Allí no se habló de viaje de novios a lugares paradisíacos, ni de la posible  maternidad venidera, ni de lo hermoso del amor, sino, como siempre, de poesía, de arte, de cuando triunfarían los poetas de  la razón frente a los de la experiencia. La novia andaba visiblemente aburrida, como musa poco tenía que opinar, y Natalia andaba más preocupada pensando quién la acompañaría a casa que en el hermestismo de la Alambra o en el origen de la alquimia. Vivía lo suficientemente cerca del pub, como para resultar ridículo coger un taxi, pero no tanto como para no sentir miedo de irse sola en la madrugada a casa, sabía, y lo sabía muy bien, que el laberinto de callejas adyacentes a la Carrera del Darro frecuentemente se convertía en el lugar de escape de los chorizos. Hasta que el padre Paco le dijo que tranquila, que él, llegado el momento, le depositaría intacta en la puerta de casa, que además le venía de paso para su convento.

Nada más enfilar la Carrerra del Darro Paco se abalanza sobre Natalia, se convierte en el hombre-pulpo, a la vez que se adorna de frases cómo: “Nunca tendrás otra oportunidad de estar con un cura”, mientras sigue tratando de meter la lengua hasta el fondo de su boca, de estrujar sus pechos... ella contrargumenta, mientras trata de sacárselo de encima, le dice que si al menos estuviera bueno, se lo pensaría y que su condición de cura le importa un carajo, que le cuenta la de hombre y que ésta no le convence en modo alguno.
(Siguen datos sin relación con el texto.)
-- ==== Sys2Proof/Machine/Flowstone.lean ====
section
/-! DEFINITION. Flowstone, the event recorder (18_recorder.md): arrival, storage, freeze, merge, release and commit.
The array's bytes lie in device memory at the Flowstone window (R461). -/

namespace Sys2Proof.Machine

/-- Bytes of the array (R452). -/
def fsSize : Nat := 0x80000
/-- Device address of the array (R461). -/
def fsWindow : Nat := 0x20000000

def fsWr (s : State) : Nat := (reg s (aFs 0x004)).toNat
def fsRd (s : State) : Nat := (reg s (aFs 0x008)).toNat

/-- Bytes from the read pointer to an offset, in ring order (R456). -/
def fsDist (s : State) (v : Nat) : Nat := (v + fsSize - fsRd s) % fsSize

/-- `LEN` of a record in words (R452). -/
def Record.len (r : Record) : Nat := 2 + r.payload.length

/-- Bytes that a record occupies (R452). -/
def Record.space (r : Record) : Nat := (r.len * 4 + 7) / 8 * 8

/-- The words of a record (R452); the recorder adds `LOST_BEFORE`. -/
def Record.words (r : Record) (lost : Bool) : List W32 :=
  w32 (b2n lost <<< 31 ||| b2n r.merged <<< 30 ||| (r.source % 2048) <<< 19 ||| (r.len % 128) <<< 12 ||| r.rtype % 4096)
    :: w32 r.time :: r.payload

/-- Write a record's bytes, its rounding bytes zero. -/
def fsWriteRecord (s : State) (off : Nat) (r : Record) (lost : Bool) : State :=
  wrBytes s (fsWindow + off) (fitBytes r.space (wordBytes (r.words lost)))

/-- The record that fills a gap of `n` bytes at the end of the array (R456). -/
def padRecord (s : State) (n : Nat) : Record :=
  { source := 0x43F, rtype := 0, payload := List.replicate (n / 4 - 2) 0, time := nowUs32 s }

/-- `FULL` of `FS_STATUS`. -/
def fsFull (s : State) : Bool := regB s (aFs 0x000) 31

/-- Store a record in the array, after a `PAD` where it does not fit before the end; without room it is dropped and
counted (R456, R457). -/
def storeRecord (s : State) (r : Record) : State :=
  let wr := fsWr s
  let gap := fsSize - wr
  let pad := if r.space > gap then gap else 0
  if fsDist s wr + pad + r.space + 8 ≤ fsSize then
    let lost := r.lost || fsFull s || s.fs.lostPending
    let s := if pad = 0 then s else fsWriteRecord s wr (padRecord s pad) false
    let wr := if pad = 0 then wr else 0
    let s := fsWriteRecord s wr r lost
    let s := setReg s (aFs 0x004) (w32 ((wr + r.space) % fsSize))
    let s := setRegB s (aFs 0x000) 31 false
    { s with fs := { s.fs with lostPending := false } }
  else setRegB (countDrop s) (aFs 0x000) 31 true

/-- The recorder is frozen (R458). -/
def fsFrozen (s : State) : Bool := fsHold s ≠ 0

/-- Bytes in the holding FIFO. -/
def fifoLevel (s : State) : Nat := (s.fs.fifo.map Record.space).sum

/-- A record reaches the frozen recorder: into the 4 KiB FIFO, or dropped and counted (R458). -/
def holdRecord (s : State) (r : Record) : State :=
  let r := { r with merged := true, lost := r.lost || s.fs.holdLost }
  if fifoLevel s + r.space ≤ 4096 then
    { s with fs := { s.fs with fifo := s.fs.fifo ++ [r], holdLost := false } }
  else { countDrop s with fs := { (countDrop s).fs with holdLost := true } }

/-- A record reaches the AON island and takes its `TIME` (R452): it waits, or goes to the FIFO while frozen (R458). -/
def arriveRecord (s : State) (island : Nat) (r : Record) : State :=
  let r := { r with time := nowUs32 s }
  if fsFrozen s then holdRecord s r
  else
    let r := { r with lost := r.lost || s.fs.holdLost }
    { s with fs := { s.fs with arrived := s.fs.arrived ++ [(island, r)], holdLost := false } }

/-- The first raised record of an island. -/
def takeRaised (island : Nat) : List (Nat × Record) → Option (Record × List (Nat × Record))
  | [] => none
  | (i, r) :: rest =>
    if i = island then some (r, rest)
    else (takeRaised island rest).map fun (x, l) => (x, (i, r) :: l)

/-- RECORD_ARRIVAL (R455). -/
def recordArrivalOp (s : State) (island : Nat) : State :=
  match takeRaised island s.fs.raised with
  | none => s
  | some (r, rest) => arriveRecord { s with fs := { s.fs with raised := rest } } island r

/-- RECORD_STORE: the FIFO first while it merges (with `MERGED`), then arrivals in order (R455, R456, R458). -/
def recordStoreOp (s : State) : State :=
  if fsFrozen s then s
  else match s.fs.merging, s.fs.fifo, s.fs.arrived with
  | true, r :: rest, _ => storeRecord { s with fs := { s.fs with fifo := rest } } r
  | _, _, (_, r) :: rest => storeRecord { s with fs := { s.fs with arrived := rest } } r
  | _, _, [] => s

/-- Move the records that wait in the AON island into the FIFO (R458). -/
def holdArrived (s : State) : State :=
  s.fs.arrived.foldl (fun s e => holdRecord s e.2) { s with fs := { s.fs with arrived := [] } }

/-- The bit of a Hub core in `FREEZE_HOLD`. -/
def holdBit (m : Nat) : Nat := if m = hubA then 26 else 27

/-- `FS_CMD.FREEZE` (R458): sets the writer's hold; a merge under way stops. -/
def fsFreezeOp (s : State) (m : Nat) : State :=
  let s := setRegB s (aFs 0x000) (holdBit m) true
  holdArrived { s with fs := { s.fs with merging := false } }

/-- The last hold cleared: the count of the freeze joins `FS_DROPPED`, saturating, and the merge begins (R458). -/
def thawStart (s : State) : State :=
  let sum := (reg s (aFs 0x00C)).toNat + (reg s (aFs 0x02C)).toNat
  let s := setReg s (aFs 0x00C) (if sum < 2 ^ 32 then w32 sum else all32)
  let s := setReg s (aFs 0x02C) 0
  { s with fs := { s.fs with merging := s.fs.fifo ≠ [] } }

/-- `FS_CMD.THAW` (R458). -/
def fsThawOp (s : State) (m : Nat) : State :=
  if fsFrozen s then
    let s := setRegB s (aFs 0x000) (holdBit m) false
    if fsFrozen s then s else thawStart s
  else s

/-- MERGE_END (R458). -/
def mergeEndOp (s : State) : State :=
  if s.fs.merging && s.fs.fifo = [] then { s with fs := { s.fs with merging := false } } else s

/-- Clear both holds and thaw (R459). -/
def fsThawAll (s : State) : State :=
  if fsFrozen s then thawStart (setRegF s (aFs 0x000) 26 2 0) else s

/-- FREEZE_TIMEOUT (R459). -/
def freezeTimeoutOp (s : State) : State :=
  if fsFrozen s then setRegB (fsThawAll s) (aFs 0x000) 25 true else s

/-- Store the result of a command or release. -/
def fsResult (s : State) (code : Nat) : State := setReg s (aFs 0x018) (w32 code)

def commitActive (s : State) : Bool := regB s (aFs 0x000) 28

/-- FS_RELEASE (R462). -/
def fsReleaseOp (s : State) (v : W32) : State :=
  if v.toNat % 8 ≠ 0 || fsSize ≤ v.toNat || fsDist s (fsWr s) < fsDist s v.toNat then fsResult s 1
  else if commitActive s then fsResult s 2
  else fsResult (setReg s (aFs 0x008) v) 0

/-- `FS_CMD.COMMIT` (R464). -/
def commitOp (s : State) : State :=
  if commitActive s then fsResult s 2
  else
    let s := setReg s (aFs 0x020) (reg s (aFs 0x008))
    let s := setReg s (aFs 0x024) (reg s (aFs 0x004))
    hubInt (fsResult (setRegB s (aFs 0x000) 28 true) 0) "INT_FS_COMMIT"

/-- `FS_CMD.COMMIT_DONE` with its `COMMIT_RELEASE` (R464). -/
def commitDoneOp (s : State) (release : Bool) : State :=
  if commitActive s then
    let s := setRegB s (aFs 0x000) 28 false
    fsResult (if release then setReg s (aFs 0x008) (reg s (aFs 0x024)) else s) 0
  else s

/-- `FS_CMD.DROPPED_CLR` (R465). -/
def droppedClrOp (s : State) : State := setReg s (aFs 0x00C) 0

/-- A write of `FS_CMD`, its bits from the lowest up (R465). -/
def fsCmdOp (s : State) (m : Nat) (v : W32) : State :=
  let s := if bitOf v 0 then fsFreezeOp s m else s
  let s := if bitOf v 1 then fsThawOp s m else s
  let s := if bitOf v 2 then commitOp s else s
  let s := if bitOf v 3 then commitDoneOp s (bitOf v 5) else s
  if bitOf v 4 then droppedClrOp s else s

/-- FS_SW_GO: the record a Hub core wrote; `LEN` outside 2 to 66 sends nothing (R454, R465). -/
def fsSwGoOp (s : State) (m : Nat) : State :=
  let h := smGet s.fs.swHeader m 0
  let len := fld h 12 7
  if 2 ≤ len && len ≤ 66 then
    emit s islHub m (fld h 0 12) ((List.range (len - 2)).map fun i => smGet s.fs.swData (m * 64 + i) 0)
  else s

/-- `FS_STATUS` as it reads (R465). -/
def fsStatus (s : State) : W32 :=
  let v := reg s (aFs 0x000)
  setFld (setFld (setFld v 30 1 (b2n (fsFrozen s))) 29 1 (b2n s.fs.merging)) 0 13 (fifoLevel s)

/-- The AON island's own record `RESET_MARK` (R460). -/
def resetMark (s : State) (cause : Nat) : State :=
  arriveRecord s islAon { source := 0x43F, rtype := 0x001, payload := [w32 cause] }

/-- What a device reset does to the recorder (R459): holds and commit end, a freeze thaws. -/
def fsDeviceReset (s : State) : State := setRegB (fsThawAll s) (aFs 0x000) 28 false

/-- VDD_AON rises from below retention: pointers zero, contents and block lost (R460, R465). -/
def fsPowerUp (s : State) : State :=
  let s := wipeMem (resetRegs s (aFs 0) (aFs 0x10000)) fsWindow (fsWindow + fsSize)
  { s with fs := {} }

/-- A software write to the Flowstone block (R465). -/
def fsWrite (s : State) (m off : Nat) (v : W32) : State :=
  if off = 0x010 then fsCmdOp s m v
  else if off = 0x014 then fsReleaseOp s v
  else if off = 0x028 then (if v &&& 0xFFFF = 0 then s else plainWrite s (aFs off) v)
  else if off = 0x100 then { s with fs := { s.fs with swHeader := smSet s.fs.swHeader m 0 (v &&& 0x0007FFFF) } }
  else if off = 0x104 then (if bitOf v 0 then fsSwGoOp s m else s)
  else if 0x200 ≤ off && off < 0x300 then
    { s with fs := { s.fs with swData := smSet s.fs.swData (m * 64 + (off - 0x200) / 4) 0 v } }
  else plainWrite s (aFs off) v

/-- A read of the Flowstone block (R465). -/
def fsRead (s : State) (m off : Nat) : W32 :=
  if off = 0x000 then fsStatus s
  else if off = 0x100 then smGet s.fs.swHeader m 0
  else if 0x200 ≤ off && off < 0x300 then smGet s.fs.swData (m * 64 + (off - 0x200) / 4) 0
  else reg s (aFs off)

/-- A read of the Flowstone window (R461). -/
def fsWindowRead (s : State) (off : Nat) : W32 :=
  if off < fsSize then
    (if fsDist s off < fsDist s (fsWr s) then w32 (rdMem s (fsWindow + off) 4) else 0)
  else if off = 0x80000 then fsStatus s
  else if off = 0x80004 then reg s (aFs 0x004)
  else if off = 0x80008 then reg s (aFs 0x008)
  else if off = 0x8000C then reg s (aFs 0x00C)
  else 0

/-! ### The commands -/

def execRecordArrival (island : Nat) (s : State) : Host.Outcome State Fault Refusal :=
  .next (recordArrivalOp s island)
def execRecordStore (s : State) : Host.Outcome State Fault Refusal := .next (recordStoreOp s)
def execFsFreeze (m : Nat) (s : State) : Host.Outcome State Fault Refusal :=
  .next (byHub s m (aFs 0x010) fun s => fsFreezeOp s m)
def execFsThaw (m : Nat) (s : State) : Host.Outcome State Fault Refusal :=
  .next (byHub s m (aFs 0x010) fun s => fsThawOp s m)
def execMergeEnd (s : State) : Host.Outcome State Fault Refusal := .next (mergeEndOp s)
def execFreezeTimeout (s : State) : Host.Outcome State Fault Refusal := .next (freezeTimeoutOp s)
def execFsRelease (m : Nat) (v : W32) (s : State) : Host.Outcome State Fault Refusal :=
  .next (byHub s m (aFs 0x014) fun s => fsReleaseOp s v)
def execCommit (m : Nat) (s : State) : Host.Outcome State Fault Refusal := .next (byHub s m (aFs 0x010) commitOp)
def execCommitDone (m : Nat) (release : Bool) (s : State) : Host.Outcome State Fault Refusal :=
  .next (byHub s m (aFs 0x010) fun s => commitDoneOp s release)
def execDroppedClr (m : Nat) (s : State) : Host.Outcome State Fault Refusal :=
  .next (byHub s m (aFs 0x010) droppedClrOp)
def execFsSwGo (m : Nat) (s : State) : Host.Outcome State Fault Refusal :=
  .next (byHub s m (aFs 0x104) fun s => fsSwGoOp s m)

end Sys2Proof.Machine
end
Él le saca la blusa del pantalón de un tirón, ella pelea por volverla a su sitio, continúa en forcejeo hasta la puerta de casa, hasta que al fin logra zafarse, cierra con ira y se apoya de espaldas en la puerta para tomar aire, está a medio camino entre la indignación y el asombro, se plantea denunciarlo al obispado, segura de que no ha sido la primera, ni será la última, en sufrir semejante acoso y que seguro que ya le ha funcionado con anterioridad, de ahí la seguridad del cura.

Recuperado el aliento entra en casa a oscuras, con los zapatos en la mano, para no despertar a su madre, se desliza hasta el cuarto de su hermano y lo zarandea, mientras trata de despertarlo con  voz queda, son las cuatro de la madrugada:



-                 Jose, Jose...¡despierta tío!..., mira lo que me ha pasado...

-                 ¿hum?

-                 Tío, por favor... que te lo tengo que contar.
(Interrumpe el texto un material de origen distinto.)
-- ==== Sys2Proof/Machine/Operands.lean ====
section
/-! DEFINITION. Core registers and windows, interrupts and readmission (R30 to R32, R42, R55, R85, R86). -/

namespace Sys2Proof.Machine

/-! ### Registers (R30, R32, R42) -/

/-- Registers of the physical window file: 256, or 128 on a gatekeeper (R32, R62). -/
def fileSize (c : Nat) : Nat := if isGk c then 128 else 256

/-- The physical register of window register i. -/
def physReg (c : Nat) (k : Core) (i : Nat) : Nat := (k.wp + i) % fileSize c

/-- A register by its 5-bit code: k0 to k7, then w0 to w23; k0 reads zero (R30, R42). -/
def getR (c : Nat) (k : Core) (r : Nat) : W64 :=
  if r = 0 then 0
  else if r < 8 then smGet k.kregs r 0
  else smGet k.window (physReg c k (r - 8)) 0

/-- Write a register by its code; a write to k0 is discarded. -/
def setR (c : Nat) (k : Core) (r : Nat) (v : W64) : Core :=
  if r = 0 then k
  else if r < 8 then { k with kregs := smSet k.kregs r 0 v }
  else { k with window := smSet k.window (physReg c k (r - 8)) 0 v }

/-- A register of core c. -/
def rd (s : State) (c r : Nat) : W64 := getR c (core s c) r

/-- Write a register of core c. -/
def wr (s : State) (c r : Nat) (v : W64) : State := modCore s c fun k => setR c k r v

/-! ### The job of a core -/

/-- The job that the fabric keeps for a Spoke until its completion (R345, R347). -/
def jobRec (s : State) (c : Nat) : Option Job := smGet s.fabric.jobs c none

/-- The job that a Spoke runs: dispatched and not ended. -/
def jobOf (s : State) (c : Nat) : Option Job := (jobRec s c).filter fun j => j.ended.isNone

def setJob (s : State) (c : Nat) (j : Option Job) : State :=
  { s with fabric := { s.fabric with jobs := smSet s.fabric.jobs c none j } }

/-- Class of a master's claims and tokens: its job's; 7 for a Spoke without one, 0 for a Hub core (R121, R155). -/
def classOf (s : State) (m : Nat) : Nat := if isHub m then 0 else ((jobOf s m).map Job.cls).getD 7

/-- Release kind of a master's claims (R121, R142). -/
def signOf (s : State) (m : Nat) : Bool := !isHub m && ((jobOf s m).map Job.sign).getD false

/-! ### Interrupts and readmission (R55, R85, R86, R302) -/

/-- An enabled interrupt is pending. -/
def intReady (k : Core) : Bool := k.intPending &&& k.intEnable ≠ 0

/-- A waiting core asks for its token again; gatekeepers and Hub cores need none (R85, R302). -/
def readmit (s : State) (c : Nat) : State :=
  if isSpoke c then
    askAdmission (modCore s c fun k => { k with run := .readmitting }) (.spoke c) 1 (classOf s c == 0 && (jobOf s c).isSome)
  else modCore s c fun k => { k with run := .granted }

/-- End the wait of a core that has an enabled interrupt pending; a `WAIT.JOB` then answers 0 (R85, R86). -/
def wakeCore (s : State) (c : Nat) : State :=
  let k := core s c
  if intReady k && !k.frozen then
    match k.run with
    | .wait => readmit s c
    | .waitJob d => readmit (wr s c d 0) c
    | _ => s
  else s

/-- Raise an interrupt of value `v` (R53, R62) to a core. -/
def interrupt (s : State) (c v : Nat) : State := wakeCore (raiseInt s c v) c

/-- `INT_CRANK_DONE`, `INT_LANE_DONE_L`, `INT_WDMA_DONE`, `INT_TIMER`, `INT_HUB_SIGNAL`, `INT_TLOG_READY`,
`INT_TABLE_SWAPPED` (R53, R62). -/
def intCrankDone : Nat := 0x10
def intLaneDone (l : Nat) : Nat := 0x11 + l % 2
def intWdmaDone : Nat := 0x13
def intTimer : Nat := 0x14
def intHubSignal : Nat := 0x15
def intTlogReady : Nat := 0x18
def intTableSwapped : Nat := 0x19

end Sys2Proof.Machine
end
-                 ¡hum!... ¿qué?, farfulla abriendo un ojo.

-                 Jose, ¡joder!, hazme caso, que es muy fuerte.

-                 ¿Qué pasa, qué hora es?.
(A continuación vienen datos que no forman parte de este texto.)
/-- A Hub core reaches the scratch of a Spoke that runs: logged, no violation (R95). -/
def scratchBusy (s : State) (m c : Nat) : State := emit s (c / 16) m 0x013 [w32 c]

/-- A transfer that a Hub core commanded meets the scratch of a Spoke that runs (R95: Wheel DMA reaches it for the Spoke's
own transfers). -/
def wdmaScratchBusy (s : State) (c a : Nat) : Bool :=
  (bankAt a).isNone && (smGet s.wdma c {}).starter ≠ c && !spokeStopped s c

/-- The number that a write through a view leaves (R111). -/
def viewValue (view old v : Nat) (bits : Nat) : Nat :=
  match view with
  | 0 => v
  | 1 => old ||| v
  | _ => old &&& (2 ^ bits - 1 - v)

/-- Read `n` bytes for a beat: aliases read the plain contents (R111). -/
def dmaFetch (s : State) (a n : Nat) : List Byte :=
  match bankAt a with
  | some (_, _, p) => rdBytes s p n
  | none => rdBytes s a n

/-- Write a beat; each 8-byte word through an alias is an atomic operation of its own (R111). -/
def dmaPut (s : State) (a : Nat) (data : List Byte) : State :=
  match bankAt a with
  | some (_, 0, p) => wrBytes s p data
  | some (_, view, p) =>
    (List.range (data.length / 8)).foldl (fun s i =>
      wrMem s (p + 8 * i) 8 (viewValue view (rdMem s (p + 8 * i) 8) (field data (8 * i) 8) 64)) s
  | none => wrBytes s a data

/-- A beat's read: an island that is off reads zero (R19), so does the scratch of a running Spoke that a Hub core asks for
(R95). -/
def wdmaRead (s : State) (c src n : Nat) : List Byte × State :=
  if !endpointOn s c src then (zeros n, offAccess s (0x280 + c / 16) src)
  else if wdmaScratchBusy s c src then (zeros n, scratchBusy s (smGet s.wdma c {}).starter c)
  else (dmaFetch (dmaTouch s src) src n, dmaTouch s src)

/-- A beat's write, discarded where its read would read zero. -/
def wdmaWrite (s : State) (c dst : Nat) (data : List Byte) : State :=
  if !endpointOn s c dst then offAccess s (0x280 + c / 16) dst
  else if wdmaScratchBusy s c dst then scratchBusy s (smGet s.wdma c {}).starter c
  else dmaPut (dmaTouch s dst) dst data

/-- The firewall refuses Spoke c's slot an endpoint; an island that is off checks nothing (R19, R112). -/
def wdmaRefused (s : State) (c a : Nat) (write : Bool) : Bool := endpointOn s c a && !wdmaGrants s c a write

/-- One beat of Spoke c's slot: 64 bytes where alignment allows, else 8 (R112). DESIGN CHOICE (log 76): source, destination
and length are read from their registers at every beat, so a write of one while `BUSY` is 1 redirects or shortens what is
left. -/
def wdmaBeatSlot (s : State) (c : Nat) : State :=
  let k := smGet s.wdma c {}
  let src := regPair s (wdmaAddr c 0) + k.moved
  let dst := regPair s (wdmaAddr c 8) + k.moved
  let n := if src % 64 = 0 && dst % 64 = 0 && k.moved + 64 ≤ wdmaLen s c then 64 else 8
  if wdmaRefused s c src false then violate (wdmaStop s c true) c vBank src
  else if wdmaRefused s c dst true then violate (wdmaStop s c true) c vBank dst
  else
    let r := wdmaRead s c src n
    let s := wdmaWrite r.2 c dst r.1
    { s with wdma := smSet s.wdma c {} { k with moved := k.moved + n } }

/-- The slot has beats to move. -/
def wdmaActive (s : State) (c : Nat) : Bool := wdmaBusy s c && (smGet s.wdma c {}).moved < wdmaLen s c

/-- WDMA_BEAT (R112): the next active slot at or above the rotation pointer. -/
def wdmaBeatOp (s : State) (w : Nat) : State :=
  let p := smGet s.wdmaNext w 0
  match ((List.range 16).map fun i => 16 * w + (p + i) % 16).find? (wdmaActive s) with
  | some c => wdmaBeatSlot { s with wdmaNext := smSet s.wdmaNext w 0 ((c % 16 + 1) % 16) } c
  | none => s

/-- WDMA_DONE (R113). -/
def wdmaDoneOp (s : State) (c : Nat) : State :=
  if wdmaBusy s c && wdmaLen s c ≤ (smGet s.wdma c {}).moved then wdmaFinish s c else s

/-! ### DMA of the ports and of the queue fabric (R19, R24, R99, R104, R107, R111) -/

def inSram (a : Nat) : Bool := 0x10000000 ≤ a && a < 0x10400000

/-- A range cut into parts that each lie in one bank, with their lengths. -/
def dmaParts (a n : Nat) : List (Nat × Nat) :=
  (List.range (n / 0x20000 + 2)).filterMap fun i =>
    let lo := max a ((a / 0x20000 + i) * 0x20000)
    let hi := min (a + n) ((a / 0x20000 + i + 1) * 0x20000)
    if lo < hi then some (lo, hi - lo) else none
-                 ¡El cura!... el cura que ha casado a Fernando... ¡tío, que casi me viola en medio de la calle!.

Ahora si abre los dos ojos, vidriosos por el sueño, la mira fijamente y se produce un silencio de unos segundos, al final de los cuáles suelta un: “¡A ver si es que te crees que los curas no tienen polla!”, se da la vuelta y continúa durmiendo, mientras Natalia permanece inmóvil en el centro del dormitorio... ni una palabra más.

Por fin reacciona y se mete en la cama mientras piensa que para qué quiere una hermanos mayores... que sí, que vale que los curas tienen polla, pero no es normal andar echándose encima de la primera que pasa por su lado... que al menos la podría haber consolado,  preguntarle si le había hecho daño... claro....  que se veía que no... ¡jo, por lo menos una propuesta de denuncia!, ¡algo!. La respuesta del hermano es tan aplastantemente lógica, que hasta la ha dejado sin ganas de llorar, le ha quitado el enfado, la impotencia, ya sólo tiene sentido tratar de dormir para no llegar con ojeras a la Facultad.